• Problem details:
Write out, word for word, every line in the data below from the one containing "off >>> 32)))))" to the one containing "h → s.mountedReg off = true →", both of them included.

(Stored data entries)
■ ■ ■

-- ==== Sys2Proof/Machine/Host.lean ====
section
/-! DEFINITION. The PCI Express function (16_control_plane.md, R395-R401) and the host mailbox's poll (R418). -/

namespace Sys2Proof.Machine

/-- The endpoint has power and is out of reset (R424, R482). -/
def State.hostUp (s : State) : Bool := s.vin && !s.porst && !s.perst

/-! ### Configuration space (R396, R397) -/

/-- A configuration register as the specification lays out its header (log 52): the class code, BAR0 of 64 MiB, BAR2 of 16 GiB, no
BARs 4 and 5 and no expansion ROM; whatever else is the endpoint's. -/
def State.cfgRead (s : State) (off : Nat) : BitVec 32 :=
  let w : BitVec 32 := Tab.get 0 off s.cfg
  match off with
  | 0x08 => 0x12000000 ||| (Config.cfgSpace off w &&& 0xFF)
  | 0x10 => (w &&& 0xFC000000) ||| 0x4
  | 0x14 => w
  | 0x18 => 0xC
  | 0x1C => w &&& 0xFFFFFFFC
  | 0x20 => 0
  | 0x24 => 0
  | 0x30 => 0
  | _ => Config.cfgSpace off w

/-- PCIE_CONFIG_REQ (R397): request-retry status until the Crown runs. -/
def execPcieConfigReq (write : Bool) (offset : Nat) (v : BitVec 32) (s : State) : Host.Outcome State Fault Refusal :=
  ret (if !(s.hostUp && offset % 4 == 0 && offset < 4096) then s
    else if s.crown < 2 then s.send (.configRetry offset)
    else if write then { s with cfg := Tab.put 0 offset v s.cfg }
    else s.send (.config offset (s.cfgRead offset)))

/-- PCIE_ERROR (R397): logged in the advanced error reporting status and in the journal. -/
def execPcieError (status : BitVec 32) (s : State) : Host.Outcome State Fault Refusal :=
  ret (if s.hostUp then ({ s with aer := s.aer ||| status }).journalPut 0x81 0 0 0 (toBytes 4 status.toNat) else s)

/-! ### BAR2 (R401) -/

/-- The device-local address of a window offset. -/
def State.winAddr (s : State) (off : Nat) : Nat := s.rf (rCrn 0x200) 30 13 * 2 ^ 30 + off

/-- A request that touches a silent address is counted. -/
def State.winViol (s : State) (a n : Nat) : State :=
  if (List.range n).all fun i => s.populated (a + i) then s else s.bump (rCrn 0x10) 0 32 1

/-- The poisoned blocks of a range. -/
def State.poisonIn (s : State) (a n : Nat) : List Nat := ((blocksOf a n).map fun b => 4096 * b.1).filter s.poisoned

/-- A request of the host's size within the window. -/
def winOk (off n : Nat) : Bool := 0 < n && n ≤ 4096 && off + n ≤ 2 ^ 34

/-- BAR2_READ: poisoned data is marked, and logged. -/
def execBar2Read (offset len : Nat) (s : State) : Host.Outcome State Fault Refusal :=
  ret (if s.hostUp && winOk offset len then
      let a := s.winAddr offset
      let bad := s.poisonIn a len
      let t := bad.foldl (fun t b => t.reportPoison b) (s.winViol a len)
      t.send (.bar2Read offset (s.read a len) (!bad.isEmpty))
    else s)

/-- BAR2_WRITE: it never seals a block (R213); device-memory rules are those of any write. -/
def execBar2Write (offset : Nat) (data : Bytes) (s : State) : Host.Outcome State Fault Refusal :=
  ret (if s.hostUp && winOk offset data.length then
      let a := s.winAddr offset
      (s.winViol a data.length).store a data false
    else s)

/-! ### BAR0 (R10, R11) -/

/-- REG_WRITE. -/
def execRegWrite (offset size : Nat) (v : W64) (s : State) : Host.Outcome State Fault Refusal := ret (s.regWrite offset size v)

/-- REG_WRITE_HALF. -/
def execRegWriteHalf (offset : Nat) (v : BitVec 32) (s : State) : Host.Outcome State Fault Refusal :=
  ret (if offset % 4 = 0 then s.halfWrite offset v else s)

/-- REG_READ_LOW_HALF. -/
def execRegReadLowHalf (offset : Nat) (s : State) : Host.Outcome State Fault Refusal :=
  let r := s.regRead offset 4
  ret (r.1.send (.busRead offset r.2))

/-- RC_READ. -/
def execRcRead (offset size : Nat) (s : State) : Host.Outcome State Fault Refusal :=
  let r := s.regRead offset size
  ret (r.1.send (.busRead offset r.2))

/-! ### The poll of the host mailbox (R418) -/

/-- The commands of the mailbox that need nothing from outside; each acts only on its own command. The others are the rows of their
own names. -/
def State.pollDo (s : State) : State :=
  if s.crownUp then
    let t := s.doEcho.doUnsupported.doImgConfirm.doIdentityCert
    let t := t.doJrnlRead.doFaultMap.doVspConfig.doVspHold
    t.doVspStep.doVspStatus.doDrain
  else
    let t := if s.crown = 3 then s.doEcho.doUnsupported else s
    if t.serves 0x31 then t.doIdentityCert else t

/-- HOST_MBX_POLL. -/
def execHostMbxPoll (s : State) : Host.Outcome State Fault Refusal := ret s.pollDo

end Sys2Proof.Machine
end

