/-- Host accesses (R9 to R14, R395 to R401, R488). An access of BAR0 of another size or alignment than 32 or 64 bits reads zero and writes
nothing, as does one where no register is. A register's RW fields take what is written, 1s clear its W1C fields, and a read returns the
value and clears RC fields. Of a 64-bit register a low half written is held for the high half, and a low half read captures the high half.
Configuration requests are put off until the Crown runs. BAR2 reads and writes the window. The test port does its four instructions. -/
def Obligations.HostAccesses : Prop :=
  ∀ (s : State) (off : Nat),
    (∀ size v, ¬ (size = 8 ∧ off % 8 = 0) → ¬ (size = 4 ∧ off % 4 = 0) → exec (.regWrite off size v) s = .next s
        ∧ exec (.rcRead off size) s = .next (s.send (.busRead off 0)))
    ∧ (∀ v, regShape (off / 8 * 8) = none → exec (.regWriteHalf off v) s = .next s ∧ exec (.regReadLowHalf off) s = .next (s.send (.busRead off 0))
        ∧ exec (.rcRead off 8) s = .next (s.send (.busRead off 0)))
    ∧ (∀ v, off % 4 = 0 → exec (.regWrite off 4 v) s = exec (.regWriteHalf off (bits v 0 32)) s)
    ∧ (∀ h, off % 8 = 0 → regShape off = some h → h.wide = true →
        (∀ lo hi : BitVec 32, s.mountedReg off = true →
          exec (.regWriteHalf off lo) s = .next { s with heldLo := Tab.put none off (some lo) s.heldLo }
          ∧ (Tab.get none off s.heldLo = some lo → exec (.regWriteHalf (off + 4) hi) s
              = .next (({ s with heldLo := Tab.put none off none s.heldLo }).regPut off (hi.setWidth 64 <<< 32 ||| lo.setWidth 64)))
          ∧ (Tab.get none off s.heldLo = none → h.writable &&& ~~~ m32 ≠ 0 → exec (.regWriteHalf (off + 4) hi) s
              = .next (s.regPut off (hi.setWidth 64 <<< 32 ||| (s.reg off &&& h.rw &&& m32)))))
        ∧ (∃ t : State, exec (.regReadLowHalf off) s = .next (t.send (.busRead off (s.regValue off &&& m32)))
            ∧ Tab.get none off t.capHi = some (bits (s.regValue off) 32 32) ∧ { t with capHi := s.capHi } = s.regClear off m64)
        ∧ (∀ c, Tab.get none off s.capHi = some c → exec (.rcRead (off + 4) 4) s
            = .next (({ s with capHi := Tab.put none off none s.capHi }).send (.busRead (off + 4) (c.setWidth 64))))
        ∧ (Tab.get none off s.capHi = none → exec (.rcRead (off + 4) 4) s = .next ((s.regClear off (~~~ m32)).send (.busRead (off + 4) (s.regValue off >>> 32)))))
    ∧ (∀ h, off % 8 = 0 → regShape off = some h → s.mountedReg off = true →
        ((0x400000 ≤ off ∧ off < 0x500000) ∨ (0x900000 ≤ off ∧ off < 0x980000) ∨ (0xA00000 ≤ off ∧ off < 0xB00000 ∧ ¬ (off < 0xA01000 ∧ off % 0x100 = 0))
          ∨ (0xB00000 ≤ off ∧ off < 0xC00000 ∧ off % 0x100 ≠ 8)) →
        (∀ v, exec (.regWrite off 8 v) s = .next (({ s with heldLo := Tab.put none off none s.heldLo }).setReg off (mergeMask h.rw (s.reg off) v &&& ~~~ (v &&& h.w1c))))
        ∧ exec (.rcRead off 8) s = .next ((if h.rc = 0 then s else s.setReg off (s.reg off &&& ~~~ h.rc)).send (.busRead off (s.reg off))))
    ∧ (s.vin = true → s.porst = false → s.perst = false →
        (∀ (write : Bool) (v : BitVec 32), off % 4 = 0 → off < 4096 →
          (s.crown < 2 → exec (.pcieConfigReq write off v) s = .next (s.send (.configRetry off)))
          ∧ (2 ≤ s.crown → write = true → exec (.pcieConfigReq write off v) s = .next { s with cfg := Tab.put 0 off v s.cfg })
          ∧ (2 ≤ s.crown → write = false → ∃ w, exec (.pcieConfigReq write off v) s = .next (s.send (.config off w))
            ∧ (off = 8 → bits w 8 24 = 0x120000) ∧ (off = 0x10 → w = (Tab.get 0 0x10 s.cfg &&& 0xFC000000) ||| 4) ∧ (off = 0x14 → w = Tab.get 0 0x14 s.cfg)
            ∧ (off = 0x18 → w = 0xC) ∧ (off = 0x1C → w = Tab.get 0 0x1C s.cfg &&& 0xFFFFFFFC) ∧ (off = 0x20 ∨ off = 0x24 ∨ off = 0x30 → w = 0)))
        ∧ (∀ status : BitVec 32, exec (.pcieError status) s = .next (({ s with aer := s.aer ||| status }).journalPut 0x81 0 0 0 (toBytes 4 status.toNat)))
        ∧ (∀ len, 0 < len → len ≤ 4096 → off + len ≤ 2 ^ 34 →
          let a := s.rf (rCrn 0x200) 30 13 * 2 ^ 30 + off
          let seen := if ∀ i < len, s.populated (a + i) = true then s else s.bump (rCrn 0x10) 0 32 1
          ((∀ i < len, s.poisoned (a + i) = false) → exec (.bar2Read off len) s = .next (seen.send (.bar2Read off (s.read a len) false)))
          ∧ ((∃ i < len, s.poisoned (a + i) = true) → ∃ t : State, exec (.bar2Read off len) s = .next (t.send (.bar2Read off (s.read a len) true)))
          ∧ (∀ d : Bytes, d.length = len → exec (.bar2Write off d) s = .next (seen.store a d false)
            ∧ ((∃ c o, a = storeAddr c o ∧ c < 64 ∧ o < 0x1800000) → a % 4096 + len ≤ 4096 → ∃ t, exec (.bar2Write off d) s = .next t ∧ Stored seen t a d))))
    ∧ exec .bypass s = .next { s with tapIr := .bypass }
    ∧ exec .idcode s = .next ({ s with tapIr := .idcode }.send (.tdo 0x14D539E5))
    ∧ exec .samplePreload s = .next { s with tapIr := .sample, scan := some s.pins }
    ∧ exec .extest s = .next { s with tapIr := if s.porst then .extest else .bypass }
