-- ==== Sys2Proof/Laws/Commits.lean ====
section
/-! SUPPORT. The commit log: an appended entry is the latest (R429). -/

namespace Sys2Proof.Machine

variable {α : Type}

theorem Tab.mem_insert (k : Nat) (v : α) (t : Tab α) (x : Nat × α) : x ∈ Tab.insert k v t ↔ x = (k, v) ∨ x ∈ t := by
  induction t with
  | nil => simp [Tab.insert]
  | cons p t ih =>
    obtain ⟨i, y⟩ := p
    unfold Tab.insert
    split
    · simp
    · rw [List.mem_cons, ih, List.mem_cons]
      tauto

theorem Tab.mem_put_some (k : Nat) (v : α) [DecidableEq α] (t : Tab (Option α)) (x : Nat × Option α) :
    x ∈ Tab.put none k (some v) t ↔ x = (k, some v) ∨ (x ∈ t ∧ x.1 ≠ k) := by
  unfold Tab.put
  rw [if_neg (by simp), Tab.mem_insert, Tab.erase_eq_filter, List.mem_filter]
  simp

/-- The highest number of a list of entries, with its place. -/
def topOf (l : Tab (Option CEntry)) : Option (Nat × CEntry) :=
  l.foldl (fun b x =>
    match x.2, b with
    | none, _ => b
    | some e, none => some (x.1, e)
    | some e, some m => if m.2.seq < e.seq then some (x.1, e) else b) none

theorem topOf_spec (l : Tab (Option CEntry)) :
    (topOf l = none → ∀ x ∈ l, x.2 = none) ∧ (∀ m, topOf l = some m → (m.1, some m.2) ∈ l ∧ ∀ x ∈ l, ∀ e, x.2 = some e → e.seq ≤ m.2.seq) := by
  induction l using List.reverseRecOn with
  | nil => exact ⟨fun _ x hx => absurd hx (by simp), fun m h => by simp [topOf] at h⟩
  | append_singleton l a ih =>
    unfold topOf at *
    rw [List.foldl_append, List.foldl_cons, List.foldl_nil]
    generalize l.foldl _ none = b at *
    obtain ⟨k, o⟩ := a
    obtain ⟨h1, h2⟩ := ih
    cases o with
    | none =>
      refine ⟨fun h x hx => ?_, fun m h => ?_⟩
      · rcases List.mem_append.mp hx with h' | h'
        · exact h1 h x h'
        · rw [List.mem_singleton] at h'; rw [h']
      · obtain ⟨p, q⟩ := h2 m h
        refine ⟨by simp [p], fun x hx e he => ?_⟩
        rcases List.mem_append.mp hx with h' | h'
        · exact q x h' e he
        · rw [List.mem_singleton] at h'; rw [h'] at he; exact absurd he (by simp)
    | some e =>
      cases b with
      | none =>
        refine ⟨fun h => absurd h (by simp), fun m h => ?_⟩
        have hm : (k, e) = m := by simpa using h
        subst hm
        refine ⟨by simp, fun x hx e' he => ?_⟩
        rcases List.mem_append.mp hx with h' | h'
        · rw [h1 rfl x h'] at he; exact absurd he (by simp)
        · rw [List.mem_singleton] at h'; rw [h'] at he
          have : e = e' := by simpa using he
          rw [this]
      | some n =>
        obtain ⟨p, q⟩ := h2 n rfl
        dsimp only
        by_cases hs : n.2.seq < e.seq
        · rw [if_pos hs]
          refine ⟨fun h => absurd h (by simp), fun m h => ?_⟩
          have hm : (k, e) = m := by simpa using h
          subst hm
          refine ⟨by simp, fun x hx e' he => ?_⟩
          rcases List.mem_append.mp hx with h' | h'
          · exact Nat.le_trans (q x h' e' he) (Nat.le_of_lt hs)
          · rw [List.mem_singleton] at h'; rw [h'] at he
            have : e = e' := by simpa using he
            rw [this]
        · rw [if_neg hs]
          refine ⟨fun h => absurd h (by simp), fun m h => ?_⟩
          have hm : n = m := by simpa using h
          subst hm
          refine ⟨by simp [p], fun x hx e' he => ?_⟩
          rcases List.mem_append.mp hx with h' | h'
          · exact q x h' e' he
          · rw [List.mem_singleton] at h'; rw [h'] at he
            have : e = e' := by simpa using he
            rw [← this]; exact Nat.le_of_not_lt hs

/-- An entry above every other is the latest. -/
theorem topOf_of (l : Tab (Option CEntry)) (k : Nat) (e : CEntry) (h : (k, some e) ∈ l) (hs : ∀ x ∈ l, ∀ f, x.2 = some f → x = (k, some e) ∨ f.seq < e.seq) :
    topOf l = some (k, e) := by
  obtain ⟨h1, h2⟩ := topOf_spec l
  cases ht : topOf l with
  | none => exact absurd (h1 ht _ h) (by simp)
  | some m =>
    obtain ⟨p, q⟩ := h2 m ht
    have hle := q _ h e rfl
    rcases hs _ p m.2 rfl with he | he
    · have e1 : m.1 = k := congrArg Prod.fst he
      have e2 : some m.2 = some e := congrArg Prod.snd he
      rw [← e1, ← Option.some.inj e2]
    · omega

/-- R429: the entry appended is the latest, its number one above the latest before it. -/
theorem State.append_latest (s : State) (e : CEntry) : (s.append e).latest = { e with seq := s.latest.seq + 1 } := by
  have top : s.latestAt = topOf s.commits := rfl
  obtain ⟨h1, h2⟩ := topOf_spec s.commits
  have low : ∀ x ∈ s.commits, ∀ f, x.2 = some f → f.seq < s.latest.seq + 1 := by
    intro x hx f hf
    unfold State.latest
    rw [top]
    cases ht : topOf s.commits with
    | none => rw [h1 ht x hx] at hf; exact absurd hf (by simp)
    | some m => exact Nat.lt_succ_of_le ((h2 m ht).2 x hx f hf)
  generalize hn : ({ e with seq := s.latest.seq + 1 } : CEntry) = n
  have hseq : n.seq = s.latest.seq + 1 := by rw [← hn]
  obtain ⟨key, L, hL, hin, hsub⟩ : ∃ key L, (s.append e).commits = L ∧ (key, some n) ∈ L ∧ ∀ x ∈ L, x = (key, some n) ∨ x ∈ s.commits := by
    refine ⟨s.nextPlace, _, rfl, ?_, ?_⟩
    · unfold State.append
      dsimp only
      rw [hn]
      generalize s.nextPlace = key
      have hp : (key, some n) ∈ Tab.put none key (some n) (if key % 1024 = 0 then Tab.clear key 1024 s.commits else s.commits) := (Tab.mem_put_some _ _ _ _).mpr (.inl rfl)
      split
      · unfold Tab.clear
        rw [List.mem_filter]
        refine ⟨hp, ?_⟩
        simp only [Bool.not_eq_true', Bool.and_eq_false_iff, decide_eq_false_iff_not]
        omega
      · exact hp
    · unfold State.append
      dsimp only
      rw [hn]
      generalize s.nextPlace = key
      intro x hx
      have hx' : x ∈ Tab.put none key (some n) (if key % 1024 = 0 then Tab.clear key 1024 s.commits else s.commits) := by
        split at hx
        · exact (List.mem_filter.mp hx).1
        · exact hx
      rcases (Tab.mem_put_some _ _ _ _).mp hx' with h | h
      · exact .inl h
      · right
        have := h.1
        split at this
        · exact (List.mem_filter.mp this).1
        · exact this
  have ht : (s.append e).latestAt = some (key, n) := by
    show topOf (s.append e).commits = _
    rw [hL]
    refine topOf_of L key n hin fun x hx f hf => ?_
    rcases hsub x hx with h | h
    · exact .inl h
    · exact .inr (by rw [hseq]; exact low x h f hf)
  show (match (s.append e).latestAt with | some x => x.2 | none => _) = n
  rw [ht]

end Sys2Proof.Machine
end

■ ■ ■

• Result below:
        ∧ (Tab.get none off s.capHi = none → exec (.rcRead (off + 4) 4) s = .next ((s.regClear off (~~~ m32)).send (.busRead (off + 4) (s.regValue off >>> 32)))))
    ∧ (∀ h, off % 8 = 0 → regShape off = some h → s.mountedReg off = true →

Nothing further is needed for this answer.